*AIM OF THE TASK*. Filter the records below for the word "allKinds". Copy each line that holds it.

*DATA PROVIDED*.
/-- RULE PUT writes a row in every intake state; a changed row whose kind has deferred occurrences is re-examined:
they are given up under RECORD and RELAY, noted under NOTE, kept under DEFER, and under HOLD noted with intake held,
at once or, with a frame in flight, waiting on that frame's end; the answer carries the deferred count that is left. A
kind above 17 or a byte that names no action is out of range (R11, R66, R73, R74, R79). -/
def Obligations.RulePutReexamines : Prop :=
  (∀ (s : State) (tag : Word16) (kind a u : Byte), Asked s 0x60 tag [kind, a, u] →
    17 < kind.toNat ∨ 4 < a.toNat ∨ 4 < u.toNat → exec .rulePut s = .next (answeredWith s 0x60 tag 2 [])) ∧
  (∀ (s : State) (tag : Word16) (k : Kind) (a u : Action), Asked s 0x60 tag [byte k.idx.val, a.code, u.code] →
    let d := Vec.get s.cond.deferred k.idx
    let written := { s.cond with rows := Vec.put s.cond.rows k.idx ⟨a, u⟩ }
    let emptied := { written with deferred := Vec.put s.cond.deferred k.idx ⟨0, none⟩ }
    let now := if Vec.get s.cond.mask k.idx = true then a else u
    let st := Vec.get s.notices.conds k.idx
    let noted := { s.notices with
      conds := Vec.put s.notices.conds k.idx
        ⟨true, d.subject, if st.set = true then satAdd32 st.since d.count else d.count⟩,
      list := joined s.notices (.cond k) }
    let data (n : Word32) := [byte k.idx.val] ++ be32 n.toNat
    (Vec.get s.cond.rows k.idx = ⟨a, u⟩ →
      exec .rulePut s = .next (answeredWith s 0x60 tag 0 (data d.count))) ∧
    (Vec.get s.cond.rows k.idx ≠ ⟨a, u⟩ → d.count = 0 ∨ now = .defer →
      exec .rulePut s = .next (answeredWith (s.setCond written) 0x60 tag 0 (data d.count))) ∧
    (Vec.get s.cond.rows k.idx ≠ ⟨a, u⟩ → d.count ≠ 0 → now = .record ∨ now = .relay →
      exec .rulePut s = .next (answeredWith (s.setCond emptied) 0x60 tag 0 (data 0))) ∧
    (Vec.get s.cond.rows k.idx ≠ ⟨a, u⟩ → d.count ≠ 0 → now = .note ∨ (now = .hold ∧ s.intake.state = .stopped) →
      exec .rulePut s = .next (answeredWith ((s.setCond emptied).setNotices noted) 0x60 tag 0 (data 0))) ∧
    (Vec.get s.cond.rows k.idx ≠ ⟨a, u⟩ → d.count ≠ 0 → now = .hold → s.intake.state ≠ .stopped →
      s.intake.inFlight = none →
      exec .rulePut s = .next (answeredWith (((s.setCond emptied).setNotices { noted with
        held := { s.notices.held with set := true }, heldCause := some (.kind k), list := joined noted .held }).setIntake
        { s.intake with state := .held (.kind k) }) 0x60 tag 0 (data 0))) ∧
    (Vec.get s.cond.rows k.idx ≠ ⟨a, u⟩ → d.count ≠ 0 → now = .hold → s.intake.state ≠ .stopped →
      s.intake.inFlight ≠ none →
      exec .rulePut s = .next (answeredWith (((s.setCond emptied).setNotices noted).setIntake
        { s.intake with holdWaiting := some k }) 0x60 tag 0 (data 0))))

/-- R80: RULE GET. -/
def Obligations.RuleGetReturnsRow : Prop :=
  ∀ (s : State) (tag : Word16) (kind : Byte), Asked s 0x61 tag [kind] →
    (∀ k : Kind, k.idx.val = kind.toNat →
      exec .ruleGet s = .next (answeredWith s 0x61 tag 0
        [(Vec.get s.cond.rows k.idx).armed.code, (Vec.get s.cond.rows k.idx).unarmed.code,
          if Vec.get s.cond.mask k.idx = true then 1 else 0])) ∧
    (kind.toNat = 18 → exec .ruleGet s = .next (answeredWith s 0x61 tag 0 [5, 5, 1])) ∧
    (18 < kind.toNat → exec .ruleGet s = .next (answeredWith s 0x61 tag 2 []))

/-- MASK PUT writes all 18 settings together, bit k for kind k, and re-examines each kind whose setting changed and
whose deferred count is above 0, in kind order; a kind whose setting is written unchanged keeps its deferred
occurrences and its status; with none deferred only the mask changes; a bit above 17 is out of range. CONDITION READ
returns the whole Condition Unit, and its clear option zeroes the 19 occurrence counters after the reading (R67, R74,
R81, R82). -/
def Obligations.MaskPutAndConditionRead : Prop :=
  (∀ (s : State) (tag : Word16) (a b c : Byte), Asked s 0x62 tag [a, b, c] →
    let m : Vector Bool 18 := Vector.ofFn fun k : Fin 18 => (a ++ b ++ c).getLsbD k.val
    let changed := allKinds.filter fun k => decide (Vec.get s.cond.mask k.idx ≠ Vec.get m k.idx)
    let t := changed.foldl reexamined (s.setCond { s.cond with mask := m })
    (4 ≤ a.toNat → exec .maskPut s = .next (answeredWith s 0x62 tag 2 [])) ∧
    (a.toNat < 4 → exec .maskPut s = .next (answeredWith t 0x62 tag 0 [])) ∧
    (∀ k : Kind, Vec.get s.cond.mask k.idx = Vec.get m k.idx →
      Vec.get t.cond.deferred k.idx = Vec.get s.cond.deferred k.idx ∧
      Vec.get t.notices.conds k.idx = Vec.get s.notices.conds k.idx) ∧
    t.cond.mask = m ∧ t.cond.counts = s.cond.counts ∧ t.cond.rows = s.cond.rows ∧
    t = ((s.setCond t.cond).setNotices t.notices).setIntake t.intake ∧
    ((∀ k : Kind, (Vec.get s.cond.deferred k.idx).count = 0) → t = s.setCond { s.cond with mask := m })) ∧
  (∀ (s : State) (tag : Word16) (clear : Byte), Asked s 0x63 tag [clear] →
    let data :=
      (allKinds.flatMap fun k => be32 (Vec.get s.cond.counts k.idx).toNat) ++ be32 s.cond.storeErrors.toNat ++
      (allKinds.flatMap fun k => be32 (Vec.get s.cond.deferred k.idx).count.toNat ++
        subjectBytes (Vec.get s.cond.deferred k.idx).subject) ++
      slotBytes s.cond.latestSlot ++ maskBytes s.cond.mask ++
      allKinds.flatMap fun k =>
        [(Vec.get s.cond.rows k.idx).armed.code, (Vec.get s.cond.rows k.idx).unarmed.code]
    (1 < clear.toNat → exec .conditionRead s = .next (answeredWith s 0x63 tag 2 [])) ∧
    (clear = 0#8 → exec .conditionRead s = .next (answeredWith s 0x63 tag 0 data)) ∧
    (clear = 1#8 → exec .conditionRead s = .next (answeredWith
      (s.setCond { s.cond with counts := Vector.replicate 18 0, storeErrors := 0 }) 0x63 tag 0 data)))

/-! ## Time -/

/-- A tick with no epoch end outstanding and no storage failure: the tick counter, the elapsed count and the Day Clock
advance, an epoch end or a minute change is handed over, window entries older than the hold go, the timers of ports
that read a side advance and may expire, and nothing else changes (R16, R84–R86, R92, R151). That an epoch end is owed
until EPOCH_END takes it, and that an idle count stands still while its expiry is owed, is the model's reading
(notes/assumptions/6.md); a tick that finds an epoch end still owed is left out here. A storage failure is the model's
operand of the tick (notes/assumptions/5.md): it changes the check code of a LIVE slot and nothing else of the table
(R24). -/
def Obligations.TickAdvancesTime : Prop :=
  (∀ s : State, s.rstLow = false → s.time.epochEndOwed = false → ∃ t, exec (.tick []) s = .next t ∧
    t.time.tick = s.time.tick + 1 ∧ t.time.epoch = s.time.epoch ∧ t.time.elapsed = s.time.elapsed + 1 ∧
    (t.time.epochEndOwed = true ↔ s.time.period ≤ s.time.elapsed + 1) ∧
    (s.time.second < 59 → t.time.second = s.time.second + 1 ∧ t.time.minute = s.time.minute ∧
      t.time.day = s.time.day ∧ t.time.minuteChangesOwed = s.time.minuteChangesOwed) ∧
    (s.time.second = 59 → s.time.minute < 1439 → t.time.second = 0 ∧ t.time.minute = s.time.minute + 1 ∧
      t.time.day = s.time.day ∧
      t.time.minuteChangesOwed = s.time.minuteChangesOwed ++ [(s.time.minute + 1, s.time.day)]) ∧
    (s.time.second = 59 → s.time.minute = 1439 → t.time.second = 0 ∧ t.time.minute = 0 ∧
      (s.time.day < 65535 → t.time.day = s.time.day + 1) ∧ (s.time.day = 65535 → t.time.day = 0) ∧
      t.time.minuteChangesOwed = s.time.minuteChangesOwed ++ [(0, t.time.day)]) ∧
    t.time.period = s.time.period ∧ t.time.interval = s.time.interval ∧ t.time.postCount = s.time.postCount ∧
    t.time.triggersOwed = s.time.triggersOwed ∧ t.time.cutoffsOwed = s.time.cutoffsOwed ∧
    t.intake = { s.intake with
      window := s.intake.window.filter fun e =>
        decide ((s.time.tick + 1 - e.arrivalTick).toNat ≤ s.intake.dedupHold) } ∧
    (∀ p, notReading (s.port p) ∨ s.drawTimeout = 0 ∨ (s.port p).expiryOwed = true → t.port p = s.port p) ∧
    (∀ p, ¬ notReading (s.port p) → s.drawTimeout ≠ 0 → (s.port p).expiryOwed = false →
      t.port p = { s.port p with
        idle := (s.port p).idle + 1, expiryOwed := decide (s.drawTimeout ≤ (s.port p).idle + 1) }) ∧
    t = ((s.setTime t.time).setIntake t.intake).setPorts t.ports) ∧
  (∀ (s : State) (i : Nat) (c : Word16), s.rstLow = false → s.table.wf → ∃ t, exec (.tick [(i, c)]) s = .next t ∧
    (∀ r old, s.table.get i = .live r old → t.table.get i = .live r (old ^^^ c)) ∧
    ((s.table.get i).isLive = false → t.table = s.table) ∧ ∀ j, j ≠ i → t.table.get j = s.table.get j)

/-- EPOCH_END: the epoch number advances, the elapsed count is 0, and the postscaler counts the end: with interval 0
nothing, below the interval one more, at the interval a trigger and 0. SWEEP_TRIGGER: a sweep starts when IDLE, an
overlap is counted when RUNNING, the trigger is skipped in STOPPED, and in a RESTART whose step 2, the sweep's own, is
done (R86, R90, R159, R160, R174). The model's reading: that an epoch end and the triggers stand owed until their rows
take them (notes/assumptions/6.md), and the steps of a RESTART (notes/assumptions/8.md, both DEDUCED); that neither row
does anything with nothing owed is its choice (notes/assumptions/1.md, DESIGN CHOICE). -/
def Obligations.EpochEndAndTrigger : Prop :=
  (∀ s : State, s.rstLow = false →
    (s.time.epochEndOwed = false → exec .epochEnd s = .next s) ∧
    (s.time.epochEndOwed = true →
      let ended := { s.time with epoch := s.time.epoch + 1, elapsed := 0, epochEndOwed := false }
      (s.time.interval = 0 → exec .epochEnd s = .next (s.setTime ended)) ∧
      (s.time.postCount + 1 < s.time.interval →
        exec .epochEnd s = .next (s.setTime { ended with postCount := s.time.postCount + 1 })) ∧
      (s.time.interval ≠ 0 → s.time.interval ≤ s.time.postCount + 1 →
        exec .epochEnd s = .next (s.setTime
          { ended with postCount := 0, triggersOwed := s.time.triggersOwed + 1 })))) ∧
  (∀ s : State, s.rstLow = false →
    (s.time.triggersOwed = 0 → exec .sweepTrigger s = .next s) ∧
    (∀ n, s.time.triggersOwed = n + 1 →
      let taken := s.setTime { s.time with triggersOwed := n }
      let restarted := ∃ tag done lost, s.link.handler = .restarting tag done lost ∧ 2 ≤ done
      (s.intake.state = .stopped ∨ restarted → exec .sweepTrigger s = .next taken) ∧
      (s.intake.state ≠ .stopped → ¬ restarted → s.sweep.running = true →
        exec .sweepTrigger s = .next (taken.setSweep { s.sweep with overlaps := s.sweep.overlaps + 1 })) ∧
      (s.intake.state ≠ .stopped → ¬ restarted → s.sweep.running = false →
        exec .sweepTrigger s = .next (taken.setSweep
          ⟨true, 8191, some s.time.epoch, none, 0, 0, 0, 0, s.sweep.overlaps⟩))))

/-- MINUTE_CHANGE: the oldest minute change owed is compared with every round's record as it stands, and a cut-off
event is handed over for exactly the rounds that are enabled, have that cut-off minute, and whose postscaler and phase
select that day (R93, R94). That minute changes are owed in a list and taken oldest first is the model's reading
(notes/assumptions/6.md); that the command changes nothing with none owed is its choice (notes/assumptions/1.md). -/
def Obligations.MinuteChangeMakesCutoffs : Prop :=
  (∀ (s : State) (m d : Nat) (rest : List (Nat × Nat)), s.rstLow = false →
    s.time.minuteChangesOwed = (m, d) :: rest →
    ∃ made, exec .minuteChange s = .next (s.setTime { s.time with
        minuteChangesOwed := rest, cutoffsOwed := s.time.cutoffsOwed ++ made }) ∧ made.Nodup ∧
      ∀ q, q ∈ made ↔ (s.round q).enabled = true ∧ (s.round q).cutoffMinute = m ∧
        d % (s.round q).postscaler = (s.round q).phase) ∧
  (∀ s : State, s.rstLow = false → s.time.minuteChangesOwed = [] → exec .minuteChange s = .next s)

/-- CLOCK SET replaces minute and day, sets second 0 and makes no cut-off event; a minute above 1439 is out of range.
TIME GET returns the clocks, the last tick whole (R95, R97), and changes nothing: an epoch end that tick left owed,
which is the model's reading, is taken as EPOCH_END would take it (R85, R86; notes/assumptions/6.md). -/
def Obligations.ClockSetAndTimeGet : Prop :=
  (∀ (s : State) (tag : Word16) (m0 m1 d0 d1 : Byte), Asked s 0x50 tag [m0, m1, d0, d1] →
    (1439 < (m0 ++ m1).toNat → exec .clockSet s = .next (answeredWith s 0x50 tag 2 [])) ∧
    ((m0 ++ m1).toNat ≤ 1439 →
      exec .clockSet s = .next (answeredWith (s.setTime { s.time with
        second := 0, minute := (m0 ++ m1).toNat, day := (d0 ++ d1).toNat }) 0x50 tag 0 [m0, m1, d0, d1]))) ∧
  (∀ (s : State) (tag : Word16), Asked s 0x51 tag [] →
    let data (epoch : Word32) (elapsed count : Nat) :=
      be32 s.time.tick.toNat ++ be32 epoch.toNat ++ be16 elapsed ++ be16 s.time.period ++
      [byte s.time.interval, byte count, byte s.time.second] ++ be16 s.time.minute ++ be16 s.time.day
    (s.time.epochEndOwed = false →
      exec .timeGet s = .next (answeredWith s 0x51 tag 0 (data s.time.epoch s.time.elapsed s.time.postCount))) ∧
    (s.time.epochEndOwed = true →
      let ended := { s.time with epoch := s.time.epoch + 1, elapsed := 0, epochEndOwed := false }
      let t :=
        if s.time.interval = 0 then ended
        else if s.time.interval ≤ s.time.postCount + 1 then
          { ended with postCount := 0, triggersOwed := s.time.triggersOwed + 1 }
        else { ended with postCount := s.time.postCount + 1 }
      exec .timeGet s = .next (answeredWith (s.setTime t) 0x51 tag 0 (data (s.time.epoch + 1) 0 t.postCount)) ∧
      exec .epochEnd s = .next (s.setTime t)))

*EXERCISE OUTPUT*.
    let changed := allKinds.filter fun k => decide (Vec.get s.cond.mask k.idx ≠ Vec.get m k.idx)
      (allKinds.flatMap fun k => be32 (Vec.get s.cond.counts k.idx).toNat) ++ be32 s.cond.storeErrors.toNat ++
      (allKinds.flatMap fun k => be32 (Vec.get s.cond.deferred k.idx).count.toNat ++
      allKinds.flatMap fun k =>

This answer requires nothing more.